AIM OF THE EXERCISE> Give the count of lines in the data that include the string "hcomp", with no added remarks.

DATA TO PROCESS>
theorem execDefineCode_gapSafe (p : Port) (tag c : Nat) (v : CodeOperand) : GapSafeCommand (execDefineCode p tag c v) :=
  gapSafe_checked (fun r => gapSafe_triggerFor (gapSafe_of_intake (fun s => by simp)) r [] [])

theorem execRetireCode_gapSafe (p : Port) (tag c : Nat) : GapSafeCommand (execRetireCode p tag c) :=
  gapSafe_checked (fun r => gapSafe_triggerFor (gapSafe_of_intake (fun s => by simp)) r [] [])

theorem execSetParameter_gapSafe (p : Port) (tag k v : Nat) : GapSafeCommand (execSetParameter p tag k v) :=
  gapSafe_checked (fun r => gapSafe_triggerFor (gapSafe_of_intake (fun s => by simp)) r [] [])

theorem execCheckpoint_gapSafe (p : Port) (tag : Nat) : GapSafeCommand (execCheckpoint p tag) :=
  gapSafe_checked (fun _ _ h => trigger_kept h _)

theorem execSetChannel_gapSafe (p : Port) (tag c mode : Nat) : GapSafeCommand (execSetChannel p tag c mode) :=
  gapSafe_checked (fun r s h => by
    refine triggerFor_kept ?_ r [] []
    split
    · exact h
    · refine afterSlots_kept ?_
      exact h)

theorem execAdvanceDay_gapSafe (p : Port) (tag : Nat) : GapSafeCommand (execAdvanceDay p tag) :=
  gapSafe_checked (fun r _ h => advance_gapKept h r)

theorem execSetClass_gapSafe (p : Port) (tag c days : Nat) : GapSafeCommand (execSetClass p tag c days) :=
  gapSafe_checked (fun r s h => by
    have howed : ∀ u : State, (oweExtend c r u).intake = u.intake := by
      intro u
      unfold oweExtend
      repeat' split
      all_goals simp
    simp only [changeClass]
    split
    · refine trigger_kept ?_ []
      rw [howed]
      exact h
    · refine triggerFor_kept ?_ r [] []
      exact h)

theorem changeHold_intake (k : Nat) (v : Hold) (s : State) : (changeHold k v s).intake = s.intake := by simp [changeHold]

theorem execCreateHold_gapSafe (p : Port) (tag : Nat) (scope : HoldScope) (note : Nat) :
    GapSafeCommand (execCreateHold p tag scope note) :=
  gapSafe_checked (fun r s h => by
    refine triggerFor_kept ?_ r _ _
    rw [changeHold_intake]
    exact h)

theorem execEditHold_gapSafe (p : Port) (tag k : Nat) (scope : HoldScope) (note : Nat) :
    GapSafeCommand (execEditHold p tag k scope note) :=
  gapSafe_checked (fun r => gapSafe_triggerFor (gapSafe_of_intake (fun _ => changeHold_intake k _ _)) r [] [])

theorem execDiscardHold_gapSafe (p : Port) (tag k : Nat) : GapSafeCommand (execDiscardHold p tag k) :=
  gapSafe_checked (fun r => gapSafe_triggerFor (gapSafe_of_intake (fun _ => changeHold_intake k _ _)) r [] [])

theorem execActivateHold_gapSafe (p : Port) (tag k : Nat) : GapSafeCommand (execActivateHold p tag k) :=
  gapSafe_checked (fun r s h => by
    refine trigger_kept ?_ []
    rw [(pushSweep_keeps ..).2.2.2.2.1, changeHold_intake]
    exact h)

theorem execReleaseHold_gapSafe (p : Port) (tag k : Nat) : GapSafeCommand (execReleaseHold p tag k) :=
  gapSafe_checked (fun r s h => by
    refine trigger_kept ?_ []
    rw [(pushSweep_keeps ..).2.2.2.2.1, changeHold_intake]
    exact h)

theorem execAckFindings_gapSafe (p : Port) (tag n : Nat) (o : AckOrder) : GapSafeCommand (execAckFindings p tag n o) :=
  gapSafe_checked (fun r s h => by
    refine triggerFor_kept (intakePasses_gapKept (freedFirst_gapKept ?_ o) _) r _ []
    exact h)
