-- ==== Sys2Proof/Proofs/FileCloses.lean ====
section
/-!
PROOFS. Proofs/FileCloses.lean: a CLOSE-FILE makes its slot CLOSING, with the record that the file's end cuts off, and the
content checks pass the file on or refuse it (O29).
-/

namespace Sys2Proof.Machine
open Sys2Proof

/-! ### The slot as it closes (R5, R43) -/

/-- The end of the whole file cuts off the record begun in the slot (R5). -/
def IntakeSlot.cutOff (f : IntakeSlot) : Prop := f.begun ≠ [] ∧ f.received = f.declaredLength

theorem close_cutOff {f : IntakeSlot} (h : f.cutOff) (r : ReqRef) :
    f.close r = { f with
      phase := .closing, begun := [], closeReq := some r, seen := f.seen + 1, rejects := f.rejects.add .badLength } := by
  have hcut : ¬(f.begun.isEmpty || decide (f.received ≠ f.declaredLength)) = true := by simpa [IntakeSlot.cutOff] using h
  exact if_neg hcut

theorem close_whole {f : IntakeSlot} (h : ¬f.cutOff) (r : ReqRef) :
    f.close r = { f with phase := .closing, begun := [], closeReq := some r } := by
  have hwhole : (f.begun.isEmpty || decide (f.received ≠ f.declaredLength)) = true := by
    simpa using not_and_or.mp h
  exact if_pos hwhole

/-- Beside its phase, its pending bytes and its CLOSE-FILE, a closing slot's counts alone change. -/
theorem close_eq (f : IntakeSlot) (r : ReqRef) :
    f.close r = { f with
      phase := .closing, begun := [], closeReq := some r, seen := (f.close r).seen, rejects := (f.close r).rejects } := by
  by_cases h : f.cutOff
  · rw [close_cutOff h]
  · rw [close_whole h]

theorem close_keeps (f : IntakeSlot) (r : ReqRef) :
    (f.close r).phase = .closing ∧ (f.close r).closeReq = some r ∧ (f.close r).pages = f.pages := by
  rw [close_eq]
  exact ⟨rfl, rfl, rfl⟩

/-! ### The close begun (R43, R44, R47) -/

/-- The part with slot `k` CLOSING and its close the latest. -/
def closingSlot (r : ReqRef) (k : Nat) (s : State) : State :=
  let t := s.setIntakeSlot k ((s.intakeSlot k).close r)
  { t with intake := { t.intake with closing := t.intake.closing ++ [k] } }

theorem closingSlot_slot (r : ReqRef) (k j : Nat) (s : State) :
    (closingSlot r k s).intakeSlot j = if j = k then (s.intakeSlot k).close r else s.intakeSlot j :=
  State.setIntakeSlot_intakeSlot s k _ j

theorem closingSlot_same (r : ReqRef) (k : Nat) (s : State) :
    (closingSlot r k s).intakeSlot k = (s.intakeSlot k).close r := (closingSlot_slot r k k s).trans (if_pos rfl)

theorem closingSlot_link (r : ReqRef) (k : Nat) (s : State) (p : Port) : (closingSlot r k s).link p = s.link p := by
  cases p <;> rfl

theorem beginFileClose_passed {k : Nat} {r : ReqRef} {crc : Crc} {s : State}
    (h : firstRefusal (contentChecks ((s.intakeSlot k).close r) crc s.cat.params.tolerance) = none) :
    beginFileClose r k crc s = closingSlot r k s := by
  simp only [beginFileClose, h, closingSlot]

theorem beginFileClose_refused {k : Nat} {r : ReqRef} {crc : Crc} {s : State} {st : Status}
    (h : firstRefusal (contentChecks ((s.intakeSlot k).close r) crc s.cat.params.tolerance) = some st) :
    beginFileClose r k crc s = refuseClose k st (closingSlot r k s) := by
  simp only [beginFileClose, h, closingSlot]

theorem refuseClose_freePages (k : Nat) (st : Status) (s : State) :
    (refuseClose k st s).intake.freePages = s.intake.freePages + (s.intakeSlot k).pages := by
  rw [← refuseFile_freePages]
  simp only [refuseClose]
  split <;> simp

/-- A CLOSE-FILE that passes the first checks of R43 begins its close. -/
theorem exec_closeFile {tag k : Nat} {s : State} (ha : s.admits .a tag = true) (hservice : s.cat.archive = .service)
    (hk : k < 8) (hphase : (s.intakeSlot k).phase = .receiving) (crc : Crc) :
    exec (.closeFile .a tag k crc) s =
      .next (transmitBoth (beginFileClose (refOf s .a tag 26) k crc (taken s .a tag 26))) := by
  refine portARequest_passed (kind := 26) (checks := fun u => u.serviceChecks ++
      [(decide (k < Config.intakeSlots), .badField), (decide ((u.intakeSlot k).phase = .receiving), .wrongState)])
    (act := fun r => beginFileClose r k crc) ha ?_
  have hphase' : ((taken s .a tag 26).intakeSlot k).phase = .receiving := hphase
  rw [firstRefusal_serviceChecks (s := taken s .a tag 26) hservice, firstRefusal_none_iff]
  simp [hk, hphase', Config.intakeSlots]

/-- Settles O29: the slot as it closes, and the content checks by their first refusal. -/
theorem closeFileChecksTheContent : Obligations.CloseFileChecksTheContent := by
  intro tag k crc s ha hservice hk hphase r f cut
  have hexec : exec (.closeFile .a tag k crc) s = .next (transmitBoth (beginFileClose r k crc (taken s .a tag 26))) :=
    exec_closeFile ha hservice hk hphase crc
  obtain ⟨hclosing, hreq, hpages⟩ := close_keeps (s.intakeSlot k) r
  refine ⟨⟨close_eq _ r, ?seen, ?rejects, rfl⟩, fun hpass => ?passed, fun st hrefused => ?refused⟩
  case seen =>
    by_cases h : cut
    · rw [if_pos h, show f = _ from close_cutOff h r]
    · rw [if_neg h, show f = _ from close_whole h r]
      rfl
  case rejects =>
    intro d
    by_cases h : cut
    · rw [show f = _ from close_cutOff h r, Rejects.count_add]
      simp [h]
    · rw [show f = _ from close_whole h r]
      simp [h]
  case passed =>
    rw [beginFileClose_passed (s := taken s .a tag 26) hpass] at hexec
    have hslot := fun j => closingSlot_slot r k j (taken s .a tag 26)
    exact ⟨_, hexec, (hslot k).trans (if_pos rfl), hclosing, rfl, fun j hj => (hslot j).trans (if_neg hj), rfl, rfl, rfl⟩
  case refused =>
    rw [beginFileClose_refused (s := taken s .a tag 26) hrefused] at hexec
    have hsame : (closingSlot r k (taken s .a tag 26)).intakeSlot k = f := closingSlot_same r k (taken s .a tag 26)
    have hlive : (closingSlot r k (taken s .a tag 26)).isLive r = true :=
      (isLive_congr r (by rw [closingSlot_link])).trans (taken_isLive s .a tag 26)
    have hfree := refuseClose_freePages k st (closingSlot r k (taken s .a tag 26))
    obtain ⟨hslot, hsources, hreply, htally, hcomp⟩ := refuseClose_spec st (by rw [hsame]; exact hreq) hlive
    rw [hsame] at hreply htally hfree
    exact ⟨_, hexec, hslot, replied_of_mem hreply, hfree.trans (by rw [hpages]; rfl), hsources, htally.congr rfl rfl,
      hcomp⟩

end Sys2Proof.Machine
end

PROBLEM SOLUTION> 2